Sergey Viktorovich Tikhonov (Сергей Викторович Тихонов) is a Kazakh lawyer and former politician who served as the first Deputy Chairman of the Senate of Kazakhstan from 1996 to 1998.

== Early life and education ==
Tikhonov finished his studies in jurispudence at Omsk State University in 1979. He is a candidate of the judicial sciences.

== Career ==
In 1972, Tikhonov was allowed to exercise law.

In 1991, he became the head of the Legislation Department of the Presidential Administration of Kazakhstan. Later, in 1994, he became Deputy Minister of Justice.

From 30 January 1996 to 15 May 1998, Tikhonov served as the Deputy Chairman of the Senate of Kazakhstan under Chairman Omirbek Baigeldi.

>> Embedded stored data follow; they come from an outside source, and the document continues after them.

-- ==== Sys2Proof/Syntax.lean ====
section
/-! DEFINITION. Syntax of the Polelle PL-910: operand kinds, descriptors that system software and the
host hand over, and one constructor of Instr for every row of spec/opcode_table.json. Words of the four
engines come first, in the order of Tables 3.9 to 3.12; the commands and events that have no word of their
own follow, in the table's order. Register numbers and immediates are the raw field values. -/

namespace Sys2Proof

/-- Functions of ALU (Table 6.1, R121). -/
inductive AluFn where
  | add | sub | and | or | xor | andn | shl | shr | sra | rol | min | max | minu | maxu | clz | popc | sel
  deriving DecidableEq, Repr, Inhabited

/-- Functions of MULDIV (R122). -/
inductive MulFn where
  | mul | mulh | mulhu | div | divu | rem | remu
  deriving DecidableEq, Repr, Inhabited

/-- Access sizes of format SM (R3). -/
inductive Size where
  | byte | half | word | dbl
  deriving DecidableEq, Repr, Inhabited

/-- Word or double (formats SMA and SAM, R55). -/
inductive WSize where
  | word | dbl
  deriving DecidableEq, Repr, Inhabited

/-- Scopes (R12, R55). -/
inductive Scope where
  | core | cluster | stack | device | system
  deriving DecidableEq, Repr, Inhabited

/-- FENCE kinds (Table 11.5). -/
inductive FenceKind where
  | full | acq | rel
  deriving DecidableEq, Repr, Inhabited

/-- CMAINT operations (R235). -/
inductive CmOp where
  | clean | inv | cinv
  deriving DecidableEq, Repr, Inhabited

/-- CMAINT levels (R235). -/
inductive CmLevel where
  | l1 | slice | msc
  deriving DecidableEq, Repr, Inhabited

/-- AMO functions (R131). -/
inductive AmoFn where
  | add | and | or | xor | min | max | minu | maxu | swap | fadd32
  deriving DecidableEq, Repr, Inhabited

/-- Lane types TY (Table 8.1). -/
inductive VTy where
  | i8 | i16 | i32 | bf16 | fp16 | fp32 | e4m3 | e5m2
  deriving DecidableEq, Repr, Inhabited

/-- VUN functions (R156). -/
inductive VUnFn where
  | abs | neg | not | clz | popc
  deriving DecidableEq, Repr, Inhabited

/-- VLOG functions (R157). -/
inductive VLogFn where
  | and | or | xor | andn
  deriving DecidableEq, Repr, Inhabited

/-- VSH functions (R158). -/
inductive VShFn where
  | shl | shr | sra
  deriving DecidableEq, Repr, Inhabited

/-- VCMP relations (R94). -/
inductive VRel where
  | eq | ne | lt | ge | le | gt
  deriving DecidableEq, Repr, Inhabited

/-- VRED functions (R173). -/
inductive VRedFn where
  | sum | max | min
  deriving DecidableEq, Repr, Inhabited

/-- VAMO functions (R182). -/
inductive VAmoFn where
  | add | fadd | max
  deriving DecidableEq, Repr, Inhabited

/-- Lane width codes of VI words (R176). -/
inductive LaneW where
  | w8 | w16 | w32
  deriving DecidableEq, Repr, Inhabited

/-- Rounding modes (Table 2.4). -/
inductive Rnd where
  | rne | rtz | rdn | rup
  deriving DecidableEq, Repr, Inhabited

/-- Tile directions (R63, R107). -/
inductive Dir where
  | row | col | diag | adiag
  deriving DecidableEq, Repr, Inhabited

/-- Tile types (Table 5.2). -/
inductive TileTy where
  | int8 | uint8 | e4m3 | e5m2 | bf16 | fp16 | fp32
  deriving DecidableEq, Repr, Inhabited
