/-- A weight-store region is lost: not ready, and placed tasks that declare it are discarded (R381). -/
def State.loseRegion (s : State) (die m keep : Nat) : State :=
  let s := s.modDie die (fun d => { d with ready := setFld d.ready m 1 0 })
  (s.sched.gangs.filter (fun g => !g.committed && g.id != keep && bit g.task.wst m
      && g.members.any (fun x => dieOf (clusterOf x.core) == die))).foldl
    (fun s g => s.discard g.id (.requeue false)) s

/-- The fault record of a strand on core k (R384). -/
def State.faultRecord (s : State) (k : Nat) (t : Strand) (pctx relaunch : Bool) (f : FInfo) : State :=
  let area := if pctx then 0 else t.task.ctx
  let flags := b2n (f.precise && !f.code.imprecise) + 2 * b2n f.rewritten + 4 * b2n (t.commit == .done)
    + 8 * b2n pctx + 16 * b2n relaunch
  let aux := match f.aux with
    | some a => a
    | none => if t.task.src = 2 ∨ t.task.src = 3 then t.task.frame else 0
  s.putRecord area (fun seq =>
    recordBytes f.code.num f.cause flags f.engine t.task.ctx k t.member f.text t.image f.addr f.data f.kslot
      f.kpos f.lane f.cstep aux s.devTime seq f.ckind f.cqueue)

/-- The place of consumption makes a MEMORY_UE a core hardware fault (Table 18.3 rows 1 and 2). -/
def FInfo.coreHardware (f : FInfo) : Bool :=
  f.code == .memoryUe && (f.cause == 1 || f.cause == 2)

/-- The faulted strand ends in its post-commit region: the committed and held effects stay (R370). -/
def State.endFaulted (s : State) (k code : Nat) : State :=
  let id := (s.core k).ord.gang
  (s.clearStrand k).memberEnd id k code false

/-- The fence of Table 18.2 after a fault of core k in context c. -/
def State.applyFence (s : State) (k c : Nat) (t : Strand) (f : FInfo) : State :=
  if f.code = .checkerMismatch then
    if t.task.mism ≠ 0 ∨ t.commit = .done then s.fenceCore k else s
  else if f.coreHardware then s.fenceCore k
  else if f.code = .memoryUe ∧ f.cause = 6 then s.fenceGirder (clusterOf k)
  else if f.code = .memoryUe ∧ f.cause = 5 then s.loseRegion (dieOf (clusterOf k)) (f.addr / 0x200000) t.gang
  else if f.code = .memoryUe ∧ f.cause = 4 then (s.poison f.addr).fenceCtx c
  else if f.code = .translationPoison then (s.poisonTable f.addr c).fenceCtx c
  else s.fenceCtx c

/-- What becomes of the task that raised a fault (Table 18.1, R380, R390). -/
def FInfo.fate (f : FInfo) (t : Strand) (k : Nat) : Fate :=
  if f.code = .checkerMismatch then
    if t.task.mism = 0 then .relaunch t.member k else .requeue false
  else if f.code = .memoryUe ∧ f.cause ∈ [1, 2, 5, 6] then .requeue false
  else .faulted f.code.num

/-- A fate that re-queues. -/
def Fate.requeues : Fate → Bool
  | .requeue _ | .relaunch _ _ => true
  | _ => false

/-- A fault in an ordinary strand on core k (R379). -/
def State.faultOrd (s : State) (k : Nat) (f : FInfo) : State :=
  let t := (s.core k).ord
  let post := t.commit == .done
  let fate := f.fate t k
  let s1 := if post then s.endFaulted k f.code.num else s.discard t.gang fate
  let s2 := s1.faultRecord k t false (fate.requeues && !post) f
  (s2.applyFence k t.task.ctx t f).msixCtx t.task.ctx

/-- A fault in a Parapet context: the outputs latch and the task ends on both cores (R384, R392, R396). -/
def State.faultPar (s : State) (k : Nat) (f : FInfo) : State :=
  let t := (s.core k).par
  let s := (s.latchOutputs.parapetKill).faultRecord k t true false f
  let s := if f.coreHardware then s.fenceCore k
    else if f.code = .memoryUe ∧ f.cause = 4 then s.poison f.addr
    else if f.code = .memoryUe ∧ f.cause = 5 then s.loseRegion (dieOf (clusterOf k)) (f.addr / 0x200000) 0
    else if f.code = .memoryUe ∧ f.cause = 6 then s.fenceGirder (clusterOf k)
    else if f.code = .translationPoison then (s.poisonTable f.addr 0).fenceCtx 0
    else if f.code = .checkerMismatch ∧ t.commit = .done then s.fenceCore k
    else s
  s.msixCtx 0

end Sys2Proof.Machine
end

In this position and as Senator, he participated in the creation of the 1993 and 1995 Constitutions of Kazakhstan, among other major legislative projects.

From 1998, he worked as a lawyer and taught at KAZGUU University.

== Personal life ==
Tikhonov speaks Russian and German.

In November 2019, Tikhonov pleaded President Kassym-Jomart Tokayev to personally overlook the criminal prosecution of his attorney son Viktor, who was the former head of the Almaty city prosecutor's office. He believed the arrest and trial of Viktor to be biased and wrongful. He also mentioned that Viktor had 4 children. In September 2022, Viktor was acquitted.